Landowners propose an engineered lake drainage outlet to limit further losses

Spring has sprung on the Prairies and that means farmers have turned their thoughts to seeding, working the land and anticipating a bountiful harvest.

In normal times, Ron Laybourne would be among those farmers.

By early May, he should be knee deep in efforts to plant a crop on his farm near Leroy, Sask., a two hour drive east of Saskatoon.

But this year, Laybourne is knee deep in something else.

Since 2004, water levels in Big Quill Lake and Little Quill Lake have risen by nearly seven metres.

And as levels continue to rise, the shorelines of the lakes continue to expand outward.

At first, marginally productive crown land disappeared, followed by privately owned pastures and thousands of acres of grassland managed by local grazing co-ops.

More recently, the water has taken over houses, farmyards and productive cropland, some of it valued at $2,000 per acre just a few years ago.

Less than a decade earlier, some grain growers were buying land in the area at top dollar. Today, those same growers are making mortgage payments and paying interest charges on a soggy lake bottom.

In 2007, when Laybourne and his family moved to their new farmyard, between Quill Lake, Sask., and Leroy, Sask., the shores of Big Quill were at least three kilometres away.

This spring, the fields outside his farm house are completely submerged and the lake’s waves are literally lapping at his driveway.

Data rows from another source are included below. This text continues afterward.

/-- A place for the deployed portion of `role` on pier `q`: the one it has, or a fresh one with the parts restored from
the sealed image (R134). -/
def restorePortion (ctx : Nat) (m : Model) (role q : Nat) (s : State) : Option (Model × State) :=
  let key := placeKey role q
  if (sectionsOf m role).isEmpty || m.portionBase.any (·.1 = key) then some (m, s)
  else
    let (n, s1) := drawFree s
    (poolPlace n q m.portionBytes s1).bind (fun b =>
      (deployAt ctx m role q b
        { s1 with piers := { s1.piers with pool := s1.piers.pool ++ [(ctx, q, b, m.portionBytes)] } }).map (fun s2 =>
          ({ m with portionBase := tset (fun _ => 0) m.portionBase key b }, s2)))

/-- Gives one role to the first pier that can take it. -/
def tryPiers (ctx idx : Nat) (p : Program) (role : Nat) (m : Model) (s : State) :
    List Nat → Except Nat (Program × Model × State)
  | [] => .error 0xD
  | q :: qs =>
    match giveRole ctx idx p role q s with
    | .error e => if qs.isEmpty then .error e else tryPiers ctx idx p role m s qs
    | .ok (b, s1) =>
      match restorePortion ctx m role q s1 with
      | none => tryPiers ctx idx p role m s qs
      | some (m1, s2) =>
        .ok ({ p with scratchBase := tset (fun _ => 0) p.scratchBase role b, subst := tset (fun k => k) p.subst role q }, m1, s2)

/-- A role goes to its own pier while that is in service, to a substitute otherwise. -/
def placeOne (ctx idx : Nat) (p : Program) (role : Nat) (m : Model) (s : State) : Except Nat (Program × Model × State) :=
  tryPiers ctx idx p role m s (if memUp s role then [role] else candidates s p.piers role)

def placeAll (ctx idx : Nat) (p : Program) (m : Model) (s : State) : List Nat → Except Nat (Program × Model × State)
  | [] => .ok ({ p with bound := true }, m, s)
  | r :: rs =>
    match placeOne ctx idx p r m s with
    | .error e => .error e
    | .ok (p1, m1, s1) => placeAll ctx idx p1 m1 s1 rs

/-- Ports that a program needs and that are absent (reason 0Fh). -/
def portMissing (s : State) (p : Program) : Option Nat :=
  (p.stitches.zipIdx.find? (fun (v, _) =>
    let st := stitchOf v
    st.opcode = 11 && st.op 176 8 = 0 && !(portGet s (st.op 128 3)).present)).map (·.2)

/-- Binds the programs in section order; a failure gives its reason and index, and leaves nothing bound (R107). -/
def bindAll (ctx : Nat) (m : Model) (s : State) : List Program → Except (Nat × Nat) (Model × State)
  | [] => .ok (m, s)
  | p :: ps =>
    let idx := m.programs.length
    match placeAll ctx idx p m s p.piers with
    | .error e => .error (e, 0)
    | .ok (p1, m1, s1) =>
      match portMissing s p with
      | some i => .error (0xF, i)
      | none =>
        let m2 := { m1 with programs := m1.programs ++ [p1] }
        bindAll ctx m2 (modelSet ctx (some m2) s1) ps

/-- The programs an image may carry (R78): one raw program, or one decode program and at most one prefill program. -/
def rolesOk (ps : List Program) : Bool :=
  let n := fun r => (ps.filter (fun p => p.role = r)).length
  (ps.length = 1 && n .raw = 1) || (n .raw = 0 && n .decode = 1 && n .prefill ≤ 1)

/-- Status of a binding reason (Table 3-14). -/
def reasonStatus (r : Nat) : Nat := if r = 0xD || r = 0xE then stFull else if r = 0xF then stState else stFormat

/-- The sections of a kind, decrypted. -/
def sectionBytes (s : State) (ctx : Nat) (m : Model) (kind : Byte) : List (Option (List Byte)) :=
  (m.sections.filter (·.kind = kind)).map (fun x => imageRead s ctx m x.offset.toNat x.partBytes.toNat)

/-- Binds a deployed image: the bound model, or status, reason and index. A section that the image has lost fails like a chunk
whose tag fails (DESIGN CHOICE, notes/assumptions/8.md). -/
def bindImage (ctx : Nat) (m : Model) (s : State) : Except (Nat × Nat × Nat) (Model × State) :=
  let read1 := sectionBytes s ctx m 1
  let read3 := sectionBytes s ctx m 3
  let bodies := read1.filterMap id
  let vocabs := read3.filterMap id
  let ps := bodies.map programFrom
  let header := (bodies.map headerReason).find? (· ≠ 0)
  if (read1 ++ read3).any (·.isNone) then .error (stFormat, 0, 0)
  else if header.isSome || !rolesOk ps then .error (stFormat, header.getD 1, 0)
  else match bodies.findSome? (programReason s ctx m) with
  | some (r, i) => .error (reasonStatus r, r, i)
  | none =>
    if 1 < vocabs.length || vocabs.any (fun v => (vocabOf v).isNone) then .error (stFormat, 0, 0)
    else
      let m1 := { m with vocab := vocabs.head?.bind vocabOf }
      match bindAll ctx m1 (modelSet ctx (some m1) s) ps with
      | .error (r, i) => .error (reasonStatus r, r, i)
      | .ok r => .ok r

end Sys2Proof.Machine
end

“It’s depressing,” says Laybourne, a long-time grain grower who has begun to contemplate life after farming. “When you look around at all of this, it’s just depressing.”

Laybourne’s situation is not uncommon in the Quill Lake area.

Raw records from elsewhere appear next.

/-- Table pointers used most recently stand last; 1,024 are kept (R269). -/
def cachePut (w : WalkEntry) (l : List WalkEntry) : List WalkEntry :=
  let rest := l.filter (fun v => !(v.pasid = w.pasid && v.level = w.level && v.vaTop = w.vaTop)) ++ [w]
  rest.drop (rest.length - 1024)

/-- What an entry of level `l` says of an access (the body of R268's loop). -/
def judgeEntry (s : State) (va : Nat) (write : Bool) (l : Nat) (pte : W64) : WalkEnd :=
  let lv := levelAt s l
  let lo := lv.idxLo.toNat
  let fl := s.xl.flags
  let isLeaf := l = 0 || (lv.leafOk = 1 && flagOf s.xl.largeBit pte = some true)
  let rsv := pte &&& (if isLeaf then lv.rsvLeaf else lv.rsvTable)
  let present := (flagOf s.xl.pBit pte).getD true
  let checkU := isLeaf || fl.getLsbD 1
  let checkW := write && (isLeaf || fl.getLsbD 0)
  if fl.getLsbD 3 && rsv ≠ 0 then .fault xlRsv
  else if !present then .request write
  else if checkU && flagOf s.xl.uBit pte = some false then .fault xlPerm
  else if checkW && flagOf s.xl.wBit pte = some false then .request true
  else if !isLeaf then .table (pteBase s pte 12)
  else
    let adOk := !fl.getLsbD 2 || (flagOf s.xl.aBit pte ≠ some false && !(write && flagOf s.xl.dBit pte = some false))
    if !adOk then .request write
    else
      let size : BitVec 2 := if lo = 12 then 0 else if lo = 21 then 1 else 2
      .leaf { va := va / 2 ^ lo * 2 ^ lo, hpa := BitVec.ofNat 52 (pteBase s pte lo), size := size
              w := (flagOf s.xl.wBit pte).getD true, stale := false }

/-- From level `l` down, `tbl` the table's address: entries the walk cache holds are taken from it, up to the first one that
has to be read. It answers what the walk comes to, and the walk cache after. -/
def walkDown (s : State) (pasid : BitVec 20) (va : Nat) (write : Bool) :
    (l : Nat) → (tbl : Nat) → List WalkEntry → WalkEnd × List WalkEntry
  | l, tbl, cache =>
    let lv := levelAt s l
    let lo := lv.idxLo.toNat
    let key := va / 2 ^ lo
    match l, (if l = 0 then none else cache.find? (fun w => w.pasid = pasid && w.level = l && w.vaTop = key)) with
    | l' + 1, some w =>
      match judgeEntry s va write (l' + 1) w.pte with
      | .table base => walkDown s pasid va write l' base (cachePut w cache)
      | o => (o, cache)
    | _, _ => (.read l (tbl + 8 * (key % 2 ^ lv.idxWidth.toNat)), cache)

/-- The entry of level `l` has been read: it is judged, a table pointer joins the walk cache and the walk goes on below. -/
def walkOn (s : State) (pasid : BitVec 20) (va : Nat) (write : Bool) (l : Nat) (pte : W64) (cache : List WalkEntry) :
    WalkEnd × List WalkEntry :=
  match l, judgeEntry s va write l pte with
  | l' + 1, .table base =>
    walkDown s pasid va write l' base (cachePut ⟨pasid, l' + 1, va / 2 ^ (levelAt s (l' + 1)).idxLo.toNat, pte⟩ cache)
  | _, o => (o, cache)

/-- The engine may start a walk now: it is among those that the free walkers of the 32 go to, in submission order (R268). -/
def mayWalk (s : State) (e : Nat) : Bool :=
  let ready := s.xl.walkQ.filter (fun e => (xferGet s e).any (fun x =>
    x.nextPage.isSome && x.waitPrg.isNone && !x.stopped && x.atsPage.isNone && x.walk.isNone && !(x.chunk && x.bypass)))
  (ready.take (32 - walksBusy s)).contains e

/-- A walk of another engine occupies the walker (R268). -/
def walkerBusy (k : Nat) (s : State) : Bool := s.xl.walkQ.any (fun e => (xferGet s e).any (·.walk.any (·.walker = k)))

Dozens of farmers in the region, perhaps hundreds, are facing similar circumstances in rural areas around Quill Lake, Wadena, Elfros, Mozart, Wynyard, Kandahar, Dafoe, Jansen. Leroy and Watson.

Across the region, farmers are watching helplessly as their farms and properties are washed away.

Kerry Holderness, a landowner and councillor in the Rural Municipality of Lakeside, says millions of dollars worth of assets — including cropland, pastures, farmyards, grain bins, roads, bridges and other municipal assets — are either at risk or are already sitting at the bottom of the lake.

And the water levels show no signs of receding.

This year, between Jan. 1 and May 1, water levels in the Quill Lakes rose by another half metre from 520.2 metres to nearly 520.65 metres.

For rural municipalities and private landowners, the situation is critical he says.

A recent flood mitigation report conducted by Golder Associates outlined the gravity of the situation.

“The floodwaters are … threatening linear infrastructure around the lake, including key transportation routes,” the January 2015 report stated.

Those routes include:

  • A Canadian Pacific Railway railbed between Lanigan and Wynyard, Sask., which has an estimated elevation of 520.8 metres.
  • A major provincial highway, Highway 6, whose shoulder elevation is listed at 520.74 metres.
  • Highway 35, a provincial highway with an elevation of 522 metres.
  • Municipal Grid Road No. 640 which runs north and south between Little Quill Lake and Big Quill Lake.

Despite efforts, the 640 grid is now within inches of being submerged.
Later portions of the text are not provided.